Se ampliarmos o horizonte para a enogastronomia completa do país, somando os 539 vinhos já protegidos no âmbito europeu (419 DOC e 120 IGP), o conjunto alcança 885 denominações reconhecidas. Acrescentando os 36 superalcoólicos registrados, o total chega a 921 produtos italianos com proteção comunitária. À parte, figuram 4 produtos com a marca STG (Especialidade Tradicional Garantida): mozzarella, pizza napoletana, amatriciana tradizionale e vincisgrassi alla maceratese.
O novo reconhecimento do Olio dei Colli di Bologna integra um repertório já vasto: são mais de 3.900 denominações protegidas catalogadas na base de dados eAmbrosia, que fazem da Itália o país líder em número de produtos tutelados pela UE. Este primado não é apenas simbólico; reflete uma arquitetura institucional e uma ação diplomática contínua que projetam o “made in Italy” como instrumento de poder suave e de proteção econômica dos territórios.
Como analista, enxergo essa conquista como um movimento de longo prazo: não uma jogada isolada, mas um redesenho das fronteiras invisíveis da influência cultural e comercial. A certificação é uma peça na tectônica de poder regional — protege saberes tradicionais, agrega valor à produção local e condiciona o futuro das cadeias de oferta diante das pressões concorrenciais globais.
Para produtores, consumidores e formuladores de políticas, o reconhecimento do Olio dei Colli di Bologna como IGP representa a convergência entre patrimônio natural, qualidade sensorial e estratégia normativa europeia.
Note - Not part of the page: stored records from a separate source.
-- ==== Sys2Proof/Laws/Display.lean ====
section
/-! SUPPORT. The display surface: one cell read after a write, and what a whole sprite does to each cell
(spec 43_display R181, R182). -/

namespace Sys2Proof.Machine

theorem Grid.get_filled (b : Bool) (c : Col) (r : Row) : (Grid.filled b).get c r = b := by
  simp [Grid.get, Grid.filled]

theorem Grid.get_put (g : Grid) (c c' : Col) (r r' : Row) (b : Bool) :
    (g.put c r b).get c' r' = if c' = c ∧ r' = r then b else g.get c' r' := by
  simp only [Grid.get, Grid.put, Vector.getElem_set]
  by_cases hr : r' = r
  · subst hr
    by_cases hc : c' = c
    · subst hc; simp
    · have : ¬ c.val = c'.val := fun e => hc (Fin.ext e.symm)
      simp [hc, this]
  · have : ¬ r.val = r'.val := fun e => hr (Fin.ext e.symm)
    simp [hr, this]

/-- The target cells of two sprite bits differ. -/
def SpriteBit.apart (t u : SpriteBit) : Prop := t.col = u.col → t.row ≠ u.row

/-- A set sprite bit over the cell. -/
def SpriteBit.hits (c : Col) (r : Row) (t : SpriteBit) : Bool :=
  t.src && decide (c = t.col ∧ r = t.row)

theorem composeBit_px (d : Drawing) (t : SpriteBit) (c : Col) (r : Row) :
    (composeBit d t).surface.px.get c r = (d.surface.px.get c r ^^ t.hits c r) := by
  unfold composeBit SpriteBit.hits
  split
  · next h =>
    simp only [Grid.get_put, h, Bool.true_and]
    split
    · next e => obtain ⟨rfl, rfl⟩ := e; simp
    · next e => simp [e]
  · next h => simp [h]

theorem composeBit_dirty (d : Drawing) (t : SpriteBit) (c : Col) (r : Row) :
    (composeBit d t).surface.dirty.get c r = (d.surface.dirty.get c r || t.hits c r) := by
  unfold composeBit SpriteBit.hits
  split
  · next h =>
    simp only [Grid.get_put, h, Bool.true_and]
    split
    · next e => simp [e]
    · next e => simp [e]
  · next h => simp [h]

theorem composeBit_collision (d : Drawing) (t : SpriteBit) :
    (composeBit d t).collision = (d.collision || (t.src && d.surface.px.get t.col t.row)) := by
  unfold composeBit
  split <;> simp_all

theorem foldl_px (l : List SpriteBit) (d : Drawing) (c : Col) (r : Row)
    (hl : l.Pairwise SpriteBit.apart) :
    (l.foldl composeBit d).surface.px.get c r = (d.surface.px.get c r ^^ l.any (·.hits c r)) := by
  induction l generalizing d with
  | nil => simp
  | cons t rest ih =>
    rw [List.pairwise_cons] at hl
    rw [List.foldl_cons, ih _ hl.2, composeBit_px, List.any_cons]
    cases ht : t.hits c r with
    | false => simp
    | true =>
      have : rest.any (·.hits c r) = false := by
        simp only [SpriteBit.hits, Bool.and_eq_true, decide_eq_true_eq] at ht
        obtain ⟨-, rfl, rfl⟩ := ht
        simp only [List.any_eq_false, SpriteBit.hits, Bool.and_eq_true, decide_eq_true_eq, not_and]
        exact fun u hu _ hc => hl.1 u hu hc
      simp [this]

theorem foldl_dirty (l : List SpriteBit) (d : Drawing) (c : Col) (r : Row) :
    (l.foldl composeBit d).surface.dirty.get c r =
      (d.surface.dirty.get c r || l.any (·.hits c r)) := by
  induction l generalizing d with
  | nil => simp
  | cons t rest ih => rw [List.foldl_cons, ih, composeBit_dirty, List.any_cons, Bool.or_assoc]

theorem foldl_collision (l : List SpriteBit) (d : Drawing) (hl : l.Pairwise SpriteBit.apart) :
    (l.foldl composeBit d).collision =
      (d.collision || l.any fun t => t.src && d.surface.px.get t.col t.row) := by
  induction l generalizing d with
  | nil => simp
  | cons t rest ih =>
    rw [List.pairwise_cons] at hl
    rw [List.foldl_cons, ih _ hl.2, composeBit_collision, List.any_cons, Bool.or_assoc]
    congr 2
    rw [Bool.eq_iff_iff, List.any_eq_true, List.any_eq_true]
    refine exists_congr fun u => and_congr_right fun hu => ?_
    rw [composeBit_px]
    have : t.hits u.col u.row = false := by
      simp only [SpriteBit.hits, Bool.and_eq_false_iff, decide_eq_false_iff_not, not_and]
      exact Or.inr fun hc hr => hl.1 u hu hc.symm hr.symm
    simp [this]

theorem mem_rowBits (sx : Col) (sy : Row) (k : Nat) (b : Byte) (t : SpriteBit) :
    t ∈ rowBits sx sy k b ↔ ∃ j < 8,
      t = ⟨Fin.ofNat _ (sx.val + j), Fin.ofNat _ (sy.val + k), b.getLsbD (7 - j)⟩ := by
  simp [rowBits, eq_comm]

theorem mem_spriteBits (sx : Col) (sy : Row) (k : Nat) (rows : List Byte) (t : SpriteBit) :
    t ∈ spriteBits sx sy k rows ↔ ∃ i < rows.length, ∃ j < 8,
      t = ⟨Fin.ofNat _ (sx.val + j), Fin.ofNat _ (sy.val + (k + i)),
        (rows.getD i 0).getLsbD (7 - j)⟩ := by
  induction rows generalizing k with
  | nil => simp [spriteBits]
  | cons b bs ih =>
    simp only [spriteBits, List.mem_append, mem_rowBits, ih]
    constructor
    · rintro (⟨j, hj, rfl⟩ | ⟨i, hi, j, hj, rfl⟩)
      · exact ⟨0, by simp, j, hj, by simp⟩
      · exact ⟨i + 1, by simpa using hi, j, hj, by
          rw [List.getD_cons_succ, show k + 1 + i = k + (i + 1) by omega]⟩
    · rintro ⟨i, hi, j, hj, rfl⟩
      cases i with
      | zero => exact Or.inl ⟨j, hj, by simp⟩
      | succ i =>
        exact Or.inr ⟨i, by simpa using hi, j, hj, by
          rw [List.getD_cons_succ, show k + 1 + i = k + (i + 1) by omega]⟩

theorem rowBits_apart (sx : Col) (sy : Row) (k : Nat) (b : Byte) :
    (rowBits sx sy k b).Pairwise SpriteBit.apart := by
  refine List.Pairwise.map _ (R := fun i j => i < j ∧ j < 8) ?_ ?_
  · intro i j hij hc
    have := congrArg Fin.val hc
    simp only [Fin.val_ofNat, Config.dispW] at this
    omega
  · rw [List.pairwise_iff_getElem]
    intro i j hi hj hij
    simp only [List.length_range] at hi hj
    simpa using ⟨hij, hj⟩

/-- The target cells of one draw are pairwise distinct (43_display R182). -/
theorem spriteBits_apart (sx : Col) (sy : Row) (k : Nat) (rows : List Byte)
    (h : k + rows.length ≤ 32) : (spriteBits sx sy k rows).Pairwise SpriteBit.apart := by
  induction rows generalizing k with
  | nil => simp [spriteBits]
  | cons b bs ih =>
    simp only [List.length_cons] at h
    refine List.pairwise_append.2 ⟨rowBits_apart .., ih (k + 1) (by omega), ?_⟩
    intro t ht u hu _ hr
    obtain ⟨j, -, rfl⟩ := (mem_rowBits ..).1 ht
    obtain ⟨i, hi, j', -, rfl⟩ := (mem_spriteBits ..).1 hu
    have := congrArg Fin.val hr
    simp only [Fin.val_ofNat, Config.dispH] at this
    omega

/-- A set sprite bit is over a cell exactly when the cell's offsets from the start name a set bit
(43_display R182). -/
theorem spriteBits_any_hits (sx : Col) (sy : Row) (rows : List Byte) (h : rows.length ≤ 32) (c : Col)
    (r : Row) :
    (spriteBits sx sy 0 rows).any (·.hits c r) =
      sourceBit (fun k => rows.getD k 0) rows.length sx.val sy.val c r := by
  rw [Bool.eq_iff_iff]
  have hsx := sx.isLt
  have hsy := sy.isLt
  have hc := c.isLt
  have hr := r.isLt
  simp only [Config.dispW, Config.dispH] at hsx hsy hc hr
  simp only [List.any_eq_true, mem_spriteBits, SpriteBit.hits, sourceBit, Bool.and_eq_true,
    decide_eq_true_eq]
  constructor
  · rintro ⟨t, ⟨i, hi, j, hj, rfl⟩, hs, hct, hrt⟩
    have e1 := congrArg Fin.val hct
    have e2 := congrArg Fin.val hrt
    simp only [Fin.val_ofNat, Config.dispW, Config.dispH, Nat.zero_add] at e1 e2
    have hj' : (c.val + 64 - sx.val) % 64 = j := by omega
    have hi' : (r.val + 32 - sy.val) % 32 = i := by omega
    rw [hj', hi']
    exact ⟨⟨hi, hj⟩, hs⟩
  · rintro ⟨⟨hi, hj⟩, hs⟩
    refine ⟨_, ⟨_, hi, _, hj, rfl⟩, hs, Fin.ext ?_, Fin.ext ?_⟩
    · simp only [Fin.val_ofNat, Config.dispW]; omega
    · simp only [Fin.val_ofNat, Config.dispH, Nat.zero_add]; omega

/-- Operation `compose`, cell by cell: a pixel is inverted and marked dirty exactly under a set source bit,
and the draw collides exactly when a set source bit is over a set pixel (43_display R182, R191). -/
theorem compose_spec (f : Surface) (sx : Col) (sy : Row) (rows : List Byte) (h : rows.length ≤ 32) :
    (∀ c r, (compose f sx sy rows).surface.px.get c r =
      (f.px.get c r ^^ sourceBit (fun k => rows.getD k 0) rows.length sx.val sy.val c r)) ∧
    (∀ c r, (compose f sx sy rows).surface.dirty.get c r =
      (f.dirty.get c r || sourceBit (fun k => rows.getD k 0) rows.length sx.val sy.val c r)) ∧
    ((compose f sx sy rows).collision = true ↔ ∃ c r,
      sourceBit (fun k => rows.getD k 0) rows.length sx.val sy.val c r = true ∧
        f.px.get c r = true) := by
  have ha := spriteBits_apart sx sy 0 rows (by omega)
  refine ⟨fun c r => ?_, fun c r => ?_, ?_⟩
  · rw [compose, foldl_px _ _ _ _ ha, spriteBits_any_hits _ _ _ h]
  · rw [compose, foldl_dirty, spriteBits_any_hits _ _ _ h]
  · rw [compose, foldl_collision _ _ ha, Bool.false_or, List.any_eq_true]
    constructor
    · rintro ⟨t, ht, hs⟩
      rw [Bool.and_eq_true] at hs
      refine ⟨t.col, t.row, ?_, hs.2⟩
      rw [← spriteBits_any_hits _ _ _ h, List.any_eq_true]
      exact ⟨t, ht, by simp [SpriteBit.hits, hs.1]⟩
    · rintro ⟨c, r, hb, hp⟩
      rw [← spriteBits_any_hits _ _ _ h, List.any_eq_true] at hb
      obtain ⟨t, ht, hh⟩ := hb
      simp only [SpriteBit.hits, Bool.and_eq_true, decide_eq_true_eq] at hh
      obtain ⟨hs, rfl, rfl⟩ := hh
      exact ⟨t, ht, by simp [hs, hp]⟩

end Sys2Proof.Machine
end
É, em última análise, a institucionalização de um território no catálogo europeu de excelência, com efeitos práticos sobre preços, exportações e proteção jurídica frente a imitações.
Em suma, a aprovação da Comissão Europeia fortalece um elo entre geografia, cultura e economia: uma jogada precisa no tabuleiro onde a autenticidade passa a ser um ativo estratégico para a sustentabilidade e a projeção internacional da produção local.